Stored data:
━━━━━━━━━━━━━━━━━━━━━━━━━━━━━━

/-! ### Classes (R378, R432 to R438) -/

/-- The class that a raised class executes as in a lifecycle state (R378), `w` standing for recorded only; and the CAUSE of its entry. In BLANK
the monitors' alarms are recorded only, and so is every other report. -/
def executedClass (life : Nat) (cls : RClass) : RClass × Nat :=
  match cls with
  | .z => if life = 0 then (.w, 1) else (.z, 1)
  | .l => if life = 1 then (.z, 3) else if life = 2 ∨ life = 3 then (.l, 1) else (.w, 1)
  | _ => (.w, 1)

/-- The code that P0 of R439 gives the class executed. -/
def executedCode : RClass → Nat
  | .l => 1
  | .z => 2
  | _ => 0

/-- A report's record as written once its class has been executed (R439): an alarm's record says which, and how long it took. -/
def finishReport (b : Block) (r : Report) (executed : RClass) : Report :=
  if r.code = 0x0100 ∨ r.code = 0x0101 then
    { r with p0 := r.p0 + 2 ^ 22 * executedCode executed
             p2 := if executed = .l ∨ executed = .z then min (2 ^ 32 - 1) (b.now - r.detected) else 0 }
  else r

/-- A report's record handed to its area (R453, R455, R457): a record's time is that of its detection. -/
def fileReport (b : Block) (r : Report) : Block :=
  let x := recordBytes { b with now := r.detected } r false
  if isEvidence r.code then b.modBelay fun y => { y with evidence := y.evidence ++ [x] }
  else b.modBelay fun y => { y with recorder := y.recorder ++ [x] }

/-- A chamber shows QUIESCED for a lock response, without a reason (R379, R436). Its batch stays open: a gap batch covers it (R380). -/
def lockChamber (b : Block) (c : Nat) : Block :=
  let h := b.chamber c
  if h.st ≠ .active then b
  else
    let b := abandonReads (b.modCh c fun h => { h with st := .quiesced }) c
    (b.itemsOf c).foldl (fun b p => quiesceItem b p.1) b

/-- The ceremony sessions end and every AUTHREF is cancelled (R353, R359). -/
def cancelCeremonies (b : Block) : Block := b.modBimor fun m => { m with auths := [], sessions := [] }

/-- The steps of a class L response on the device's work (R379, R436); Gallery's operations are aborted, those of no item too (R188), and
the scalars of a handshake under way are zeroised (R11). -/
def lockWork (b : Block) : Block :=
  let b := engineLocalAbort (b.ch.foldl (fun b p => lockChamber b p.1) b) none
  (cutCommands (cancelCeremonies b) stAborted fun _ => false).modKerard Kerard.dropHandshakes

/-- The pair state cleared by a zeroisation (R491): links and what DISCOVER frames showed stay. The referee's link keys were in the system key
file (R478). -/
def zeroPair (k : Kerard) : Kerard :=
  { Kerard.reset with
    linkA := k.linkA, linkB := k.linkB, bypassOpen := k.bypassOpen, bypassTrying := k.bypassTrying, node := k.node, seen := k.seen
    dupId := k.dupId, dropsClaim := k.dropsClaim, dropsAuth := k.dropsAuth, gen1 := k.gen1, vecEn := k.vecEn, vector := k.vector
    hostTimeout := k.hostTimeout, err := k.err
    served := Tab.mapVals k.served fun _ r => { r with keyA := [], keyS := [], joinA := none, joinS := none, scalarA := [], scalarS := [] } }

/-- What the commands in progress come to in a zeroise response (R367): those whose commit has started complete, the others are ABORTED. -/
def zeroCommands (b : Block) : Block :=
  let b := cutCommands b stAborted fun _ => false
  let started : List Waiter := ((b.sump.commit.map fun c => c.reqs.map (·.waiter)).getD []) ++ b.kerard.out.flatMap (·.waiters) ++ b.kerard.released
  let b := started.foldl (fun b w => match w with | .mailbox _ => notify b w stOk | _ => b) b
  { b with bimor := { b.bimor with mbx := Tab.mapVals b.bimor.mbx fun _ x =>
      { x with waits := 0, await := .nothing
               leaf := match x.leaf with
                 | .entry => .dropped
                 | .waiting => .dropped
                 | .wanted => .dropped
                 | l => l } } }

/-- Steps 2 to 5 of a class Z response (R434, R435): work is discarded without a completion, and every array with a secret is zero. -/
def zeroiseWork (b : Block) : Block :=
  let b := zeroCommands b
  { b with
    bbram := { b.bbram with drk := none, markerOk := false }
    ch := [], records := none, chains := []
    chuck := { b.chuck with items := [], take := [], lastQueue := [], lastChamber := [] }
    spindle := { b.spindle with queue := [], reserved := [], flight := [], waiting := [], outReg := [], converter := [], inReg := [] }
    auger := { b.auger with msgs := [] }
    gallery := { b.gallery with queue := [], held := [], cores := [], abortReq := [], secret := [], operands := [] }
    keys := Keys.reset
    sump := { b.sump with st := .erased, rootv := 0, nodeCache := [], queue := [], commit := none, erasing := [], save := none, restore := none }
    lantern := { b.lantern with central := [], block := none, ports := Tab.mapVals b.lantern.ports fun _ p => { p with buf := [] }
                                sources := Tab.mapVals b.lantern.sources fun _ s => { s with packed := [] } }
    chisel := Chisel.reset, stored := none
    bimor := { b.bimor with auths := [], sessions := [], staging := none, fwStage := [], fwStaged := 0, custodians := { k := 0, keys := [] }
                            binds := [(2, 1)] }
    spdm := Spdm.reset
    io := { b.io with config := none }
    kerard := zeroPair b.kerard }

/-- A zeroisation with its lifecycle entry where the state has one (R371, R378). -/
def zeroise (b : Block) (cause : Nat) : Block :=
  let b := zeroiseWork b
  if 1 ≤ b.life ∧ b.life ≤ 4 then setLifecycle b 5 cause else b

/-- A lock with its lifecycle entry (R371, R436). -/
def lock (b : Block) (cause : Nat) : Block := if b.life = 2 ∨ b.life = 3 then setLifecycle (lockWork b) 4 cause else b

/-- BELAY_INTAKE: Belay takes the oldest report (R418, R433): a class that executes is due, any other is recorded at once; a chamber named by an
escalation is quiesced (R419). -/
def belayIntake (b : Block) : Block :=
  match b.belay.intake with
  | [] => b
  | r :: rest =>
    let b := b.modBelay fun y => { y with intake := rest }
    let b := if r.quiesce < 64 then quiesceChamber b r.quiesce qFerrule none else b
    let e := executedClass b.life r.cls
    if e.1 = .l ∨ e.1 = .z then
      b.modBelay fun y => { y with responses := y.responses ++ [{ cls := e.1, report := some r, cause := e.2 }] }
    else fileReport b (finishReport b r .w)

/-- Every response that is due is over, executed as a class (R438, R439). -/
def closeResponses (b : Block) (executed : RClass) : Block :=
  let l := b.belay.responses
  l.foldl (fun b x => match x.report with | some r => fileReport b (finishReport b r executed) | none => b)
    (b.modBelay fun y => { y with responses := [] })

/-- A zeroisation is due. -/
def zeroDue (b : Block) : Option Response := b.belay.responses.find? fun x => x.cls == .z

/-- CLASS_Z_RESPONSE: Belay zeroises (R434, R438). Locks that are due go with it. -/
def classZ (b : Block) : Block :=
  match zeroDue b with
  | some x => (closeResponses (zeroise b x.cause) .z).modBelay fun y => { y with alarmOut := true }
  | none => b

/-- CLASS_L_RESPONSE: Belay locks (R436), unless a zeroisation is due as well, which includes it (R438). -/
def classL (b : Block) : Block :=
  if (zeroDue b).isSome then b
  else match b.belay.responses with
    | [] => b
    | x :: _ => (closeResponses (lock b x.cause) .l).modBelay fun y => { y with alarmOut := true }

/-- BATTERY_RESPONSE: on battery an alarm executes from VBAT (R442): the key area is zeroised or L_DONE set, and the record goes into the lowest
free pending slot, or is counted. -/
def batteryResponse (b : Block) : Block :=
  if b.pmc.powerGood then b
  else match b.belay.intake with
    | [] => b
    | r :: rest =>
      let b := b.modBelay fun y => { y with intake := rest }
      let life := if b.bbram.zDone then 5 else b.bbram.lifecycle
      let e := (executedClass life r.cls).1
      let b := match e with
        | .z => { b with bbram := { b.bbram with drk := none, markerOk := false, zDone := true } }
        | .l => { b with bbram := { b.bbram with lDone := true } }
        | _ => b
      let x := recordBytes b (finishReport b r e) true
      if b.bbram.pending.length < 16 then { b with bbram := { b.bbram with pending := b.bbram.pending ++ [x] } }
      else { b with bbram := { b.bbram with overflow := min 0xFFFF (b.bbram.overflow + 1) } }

━━━━━━━━━━━━━━━━━━━━━━━━━━━━━━

TASK DESCRIPTION:
Look above and repeat, character for character, the lines from the first one to the line with "match cls with", counting both.

ANSWER TO THIS EXERCISE:
/-! ### Classes (R378, R432 to R438) -/

/-- The class that a raised class executes as in a lifecycle state (R378), `w` standing for recorded only; and the CAUSE of its entry. In BLANK
the monitors' alarms are recorded only, and so is every other report. -/
def executedClass (life : Nat) (cls : RClass) : RClass × Nat :=
  match cls with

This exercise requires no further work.